● Aim of the task: Reproduce the top of the data verbatim, through and including the line that contains "((k = 7 ∧ v.toNat ≤ 254 ∧".

● Dataset excerpts:
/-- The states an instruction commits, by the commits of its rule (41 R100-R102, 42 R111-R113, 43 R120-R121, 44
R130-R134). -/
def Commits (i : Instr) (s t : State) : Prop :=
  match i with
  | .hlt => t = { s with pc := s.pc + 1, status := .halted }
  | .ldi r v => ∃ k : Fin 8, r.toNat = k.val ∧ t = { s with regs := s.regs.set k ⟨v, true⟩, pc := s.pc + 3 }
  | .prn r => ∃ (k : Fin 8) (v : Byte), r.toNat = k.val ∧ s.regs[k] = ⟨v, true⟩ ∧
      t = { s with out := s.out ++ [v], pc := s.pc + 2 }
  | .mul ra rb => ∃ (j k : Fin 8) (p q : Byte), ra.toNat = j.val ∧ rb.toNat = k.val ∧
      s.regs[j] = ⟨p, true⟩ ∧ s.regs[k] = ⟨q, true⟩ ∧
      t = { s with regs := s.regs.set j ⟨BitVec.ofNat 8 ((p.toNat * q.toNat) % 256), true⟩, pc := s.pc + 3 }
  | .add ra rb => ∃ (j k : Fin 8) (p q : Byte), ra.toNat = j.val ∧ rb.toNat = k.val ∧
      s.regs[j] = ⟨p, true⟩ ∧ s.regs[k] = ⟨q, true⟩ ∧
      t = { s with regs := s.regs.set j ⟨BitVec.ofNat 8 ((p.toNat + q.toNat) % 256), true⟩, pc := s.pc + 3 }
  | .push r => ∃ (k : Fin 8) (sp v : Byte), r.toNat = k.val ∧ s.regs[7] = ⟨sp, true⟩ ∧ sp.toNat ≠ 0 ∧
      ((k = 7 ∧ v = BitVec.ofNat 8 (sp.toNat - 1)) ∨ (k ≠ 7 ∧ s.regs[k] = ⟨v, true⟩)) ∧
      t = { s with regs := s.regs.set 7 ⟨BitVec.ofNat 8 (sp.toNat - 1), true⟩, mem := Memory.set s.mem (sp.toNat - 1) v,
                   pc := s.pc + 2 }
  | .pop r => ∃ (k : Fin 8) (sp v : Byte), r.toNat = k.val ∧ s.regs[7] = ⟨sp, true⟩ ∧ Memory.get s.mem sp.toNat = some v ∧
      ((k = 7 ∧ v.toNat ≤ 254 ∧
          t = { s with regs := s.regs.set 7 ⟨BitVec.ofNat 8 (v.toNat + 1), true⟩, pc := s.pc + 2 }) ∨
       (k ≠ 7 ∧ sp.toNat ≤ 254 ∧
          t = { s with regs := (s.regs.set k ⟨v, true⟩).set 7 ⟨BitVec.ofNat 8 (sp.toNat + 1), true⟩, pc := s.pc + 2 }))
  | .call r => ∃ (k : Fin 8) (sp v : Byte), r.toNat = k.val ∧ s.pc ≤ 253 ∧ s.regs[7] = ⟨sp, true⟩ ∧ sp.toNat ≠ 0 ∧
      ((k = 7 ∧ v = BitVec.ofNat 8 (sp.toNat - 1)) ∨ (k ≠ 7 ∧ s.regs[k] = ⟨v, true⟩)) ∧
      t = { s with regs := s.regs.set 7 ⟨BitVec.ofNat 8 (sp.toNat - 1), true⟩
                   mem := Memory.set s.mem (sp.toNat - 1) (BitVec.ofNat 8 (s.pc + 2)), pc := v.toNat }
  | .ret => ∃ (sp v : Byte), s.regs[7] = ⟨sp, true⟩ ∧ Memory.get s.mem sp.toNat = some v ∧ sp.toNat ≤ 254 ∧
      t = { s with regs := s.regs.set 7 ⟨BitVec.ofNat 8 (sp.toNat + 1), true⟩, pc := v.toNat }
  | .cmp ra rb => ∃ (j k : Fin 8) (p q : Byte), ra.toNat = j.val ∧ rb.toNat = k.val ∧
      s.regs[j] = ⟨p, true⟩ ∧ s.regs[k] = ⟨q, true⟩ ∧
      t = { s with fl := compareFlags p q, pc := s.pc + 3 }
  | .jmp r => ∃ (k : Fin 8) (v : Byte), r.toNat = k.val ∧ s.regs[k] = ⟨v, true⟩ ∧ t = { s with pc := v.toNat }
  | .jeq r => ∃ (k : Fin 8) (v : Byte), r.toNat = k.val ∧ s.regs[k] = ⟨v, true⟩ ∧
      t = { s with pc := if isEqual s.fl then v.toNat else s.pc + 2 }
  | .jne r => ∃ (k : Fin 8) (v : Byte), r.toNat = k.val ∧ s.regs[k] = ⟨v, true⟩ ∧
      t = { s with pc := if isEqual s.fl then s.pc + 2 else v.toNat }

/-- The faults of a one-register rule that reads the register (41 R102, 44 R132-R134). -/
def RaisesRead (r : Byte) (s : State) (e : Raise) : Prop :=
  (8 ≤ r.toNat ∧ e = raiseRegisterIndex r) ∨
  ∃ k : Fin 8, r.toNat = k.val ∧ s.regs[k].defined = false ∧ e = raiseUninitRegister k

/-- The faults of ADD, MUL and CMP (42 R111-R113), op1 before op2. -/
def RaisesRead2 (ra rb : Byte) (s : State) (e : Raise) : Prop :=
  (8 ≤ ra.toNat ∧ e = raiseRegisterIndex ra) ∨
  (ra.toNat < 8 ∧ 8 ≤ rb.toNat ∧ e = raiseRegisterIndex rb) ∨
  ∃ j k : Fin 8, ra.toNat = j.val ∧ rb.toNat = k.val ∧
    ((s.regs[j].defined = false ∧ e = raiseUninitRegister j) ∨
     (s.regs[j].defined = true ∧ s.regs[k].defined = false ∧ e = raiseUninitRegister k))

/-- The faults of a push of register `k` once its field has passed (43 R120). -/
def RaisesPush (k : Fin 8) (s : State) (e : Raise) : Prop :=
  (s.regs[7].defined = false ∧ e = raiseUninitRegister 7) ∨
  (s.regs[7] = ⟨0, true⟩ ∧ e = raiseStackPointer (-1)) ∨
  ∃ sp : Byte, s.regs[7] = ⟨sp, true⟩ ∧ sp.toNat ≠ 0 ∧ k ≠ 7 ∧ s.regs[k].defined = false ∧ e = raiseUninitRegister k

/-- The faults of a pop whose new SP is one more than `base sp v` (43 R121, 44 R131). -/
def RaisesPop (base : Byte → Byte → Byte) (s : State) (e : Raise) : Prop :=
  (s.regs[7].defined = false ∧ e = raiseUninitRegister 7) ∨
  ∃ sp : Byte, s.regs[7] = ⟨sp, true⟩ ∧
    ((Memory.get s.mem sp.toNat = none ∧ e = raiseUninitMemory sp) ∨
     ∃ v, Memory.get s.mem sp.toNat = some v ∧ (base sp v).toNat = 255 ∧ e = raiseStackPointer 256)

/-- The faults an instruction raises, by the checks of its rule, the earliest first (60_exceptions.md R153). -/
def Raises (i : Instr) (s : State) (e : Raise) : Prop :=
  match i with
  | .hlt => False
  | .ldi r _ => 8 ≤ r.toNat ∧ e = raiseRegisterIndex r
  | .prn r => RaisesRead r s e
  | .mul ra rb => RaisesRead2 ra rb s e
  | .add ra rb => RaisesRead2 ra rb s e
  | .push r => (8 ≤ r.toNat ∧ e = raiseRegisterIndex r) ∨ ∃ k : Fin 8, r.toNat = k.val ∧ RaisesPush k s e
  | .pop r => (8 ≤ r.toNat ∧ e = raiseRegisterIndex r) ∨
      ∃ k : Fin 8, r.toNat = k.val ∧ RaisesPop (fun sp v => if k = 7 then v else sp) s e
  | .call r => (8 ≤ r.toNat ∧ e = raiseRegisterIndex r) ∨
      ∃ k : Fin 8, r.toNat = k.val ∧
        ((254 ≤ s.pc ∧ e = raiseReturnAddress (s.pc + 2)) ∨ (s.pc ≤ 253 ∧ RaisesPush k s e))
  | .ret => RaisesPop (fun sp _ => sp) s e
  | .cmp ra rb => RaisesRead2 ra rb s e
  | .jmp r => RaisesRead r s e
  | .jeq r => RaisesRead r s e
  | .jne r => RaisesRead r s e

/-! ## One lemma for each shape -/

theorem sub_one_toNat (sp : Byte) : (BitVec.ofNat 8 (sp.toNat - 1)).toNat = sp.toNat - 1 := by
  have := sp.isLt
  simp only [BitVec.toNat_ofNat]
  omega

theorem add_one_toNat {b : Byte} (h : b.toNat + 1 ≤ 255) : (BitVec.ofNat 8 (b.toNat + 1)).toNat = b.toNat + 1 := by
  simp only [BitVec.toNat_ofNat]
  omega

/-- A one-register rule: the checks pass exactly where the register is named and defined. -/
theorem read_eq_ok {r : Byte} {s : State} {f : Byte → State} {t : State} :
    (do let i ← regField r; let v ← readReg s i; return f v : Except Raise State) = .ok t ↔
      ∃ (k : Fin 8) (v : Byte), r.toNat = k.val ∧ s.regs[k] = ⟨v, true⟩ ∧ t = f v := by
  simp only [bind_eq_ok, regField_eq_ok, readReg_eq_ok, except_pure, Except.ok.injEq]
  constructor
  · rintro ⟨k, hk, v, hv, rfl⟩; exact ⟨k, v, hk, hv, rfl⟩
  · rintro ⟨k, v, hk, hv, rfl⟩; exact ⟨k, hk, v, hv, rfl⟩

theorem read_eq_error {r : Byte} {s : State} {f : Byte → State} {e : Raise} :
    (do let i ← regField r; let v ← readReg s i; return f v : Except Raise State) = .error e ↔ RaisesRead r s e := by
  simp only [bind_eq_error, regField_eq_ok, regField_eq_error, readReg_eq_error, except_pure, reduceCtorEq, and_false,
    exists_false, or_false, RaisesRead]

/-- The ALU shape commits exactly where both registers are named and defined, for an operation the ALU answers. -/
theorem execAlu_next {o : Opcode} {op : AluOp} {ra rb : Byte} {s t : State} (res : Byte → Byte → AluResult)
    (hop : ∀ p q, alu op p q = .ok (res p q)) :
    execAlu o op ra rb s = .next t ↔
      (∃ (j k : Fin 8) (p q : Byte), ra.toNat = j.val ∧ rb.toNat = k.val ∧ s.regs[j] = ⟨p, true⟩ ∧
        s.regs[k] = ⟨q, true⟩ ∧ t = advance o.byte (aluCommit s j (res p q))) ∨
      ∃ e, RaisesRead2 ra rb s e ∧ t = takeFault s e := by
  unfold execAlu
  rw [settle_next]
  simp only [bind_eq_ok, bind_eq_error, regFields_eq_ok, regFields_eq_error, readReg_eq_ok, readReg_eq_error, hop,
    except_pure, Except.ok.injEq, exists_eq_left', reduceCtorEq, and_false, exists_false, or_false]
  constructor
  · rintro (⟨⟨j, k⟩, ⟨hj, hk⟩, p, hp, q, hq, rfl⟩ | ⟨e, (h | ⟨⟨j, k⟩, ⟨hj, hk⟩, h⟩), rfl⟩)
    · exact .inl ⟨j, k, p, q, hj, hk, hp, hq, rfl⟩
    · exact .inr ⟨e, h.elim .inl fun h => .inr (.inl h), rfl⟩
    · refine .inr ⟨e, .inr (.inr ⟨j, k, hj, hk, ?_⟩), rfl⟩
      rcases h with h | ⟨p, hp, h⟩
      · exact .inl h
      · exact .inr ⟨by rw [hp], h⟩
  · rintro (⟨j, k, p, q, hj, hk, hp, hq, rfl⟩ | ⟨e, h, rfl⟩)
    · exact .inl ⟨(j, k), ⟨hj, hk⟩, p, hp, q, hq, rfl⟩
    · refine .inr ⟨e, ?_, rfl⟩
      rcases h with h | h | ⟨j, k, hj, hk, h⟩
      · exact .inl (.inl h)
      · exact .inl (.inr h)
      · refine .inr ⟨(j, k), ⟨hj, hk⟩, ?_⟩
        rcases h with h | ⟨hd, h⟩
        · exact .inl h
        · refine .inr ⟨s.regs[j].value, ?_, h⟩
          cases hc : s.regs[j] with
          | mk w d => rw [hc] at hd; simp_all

● Exercise result:
/-- The states an instruction commits, by the commits of its rule (41 R100-R102, 42 R111-R113, 43 R120-R121, 44
R130-R134). -/
def Commits (i : Instr) (s t : State) : Prop :=
  match i with
  | .hlt => t = { s with pc := s.pc + 1, status := .halted }
  | .ldi r v => ∃ k : Fin 8, r.toNat = k.val ∧ t = { s with regs := s.regs.set k ⟨v, true⟩, pc := s.pc + 3 }
  | .prn r => ∃ (k : Fin 8) (v : Byte), r.toNat = k.val ∧ s.regs[k] = ⟨v, true⟩ ∧
      t = { s with out := s.out ++ [v], pc := s.pc + 2 }
  | .mul ra rb => ∃ (j k : Fin 8) (p q : Byte), ra.toNat = j.val ∧ rb.toNat = k.val ∧
      s.regs[j] = ⟨p, true⟩ ∧ s.regs[k] = ⟨q, true⟩ ∧
      t = { s with regs := s.regs.set j ⟨BitVec.ofNat 8 ((p.toNat * q.toNat) % 256), true⟩, pc := s.pc + 3 }
  | .add ra rb => ∃ (j k : Fin 8) (p q : Byte), ra.toNat = j.val ∧ rb.toNat = k.val ∧
      s.regs[j] = ⟨p, true⟩ ∧ s.regs[k] = ⟨q, true⟩ ∧
      t = { s with regs := s.regs.set j ⟨BitVec.ofNat 8 ((p.toNat + q.toNat) % 256), true⟩, pc := s.pc + 3 }
  | .push r => ∃ (k : Fin 8) (sp v : Byte), r.toNat = k.val ∧ s.regs[7] = ⟨sp, true⟩ ∧ sp.toNat ≠ 0 ∧
      ((k = 7 ∧ v = BitVec.ofNat 8 (sp.toNat - 1)) ∨ (k ≠ 7 ∧ s.regs[k] = ⟨v, true⟩)) ∧
      t = { s with regs := s.regs.set 7 ⟨BitVec.ofNat 8 (sp.toNat - 1), true⟩, mem := Memory.set s.mem (sp.toNat - 1) v,
                   pc := s.pc + 2 }
  | .pop r => ∃ (k : Fin 8) (sp v : Byte), r.toNat = k.val ∧ s.regs[7] = ⟨sp, true⟩ ∧ Memory.get s.mem sp.toNat = some v ∧
      ((k = 7 ∧ v.toNat ≤ 254 ∧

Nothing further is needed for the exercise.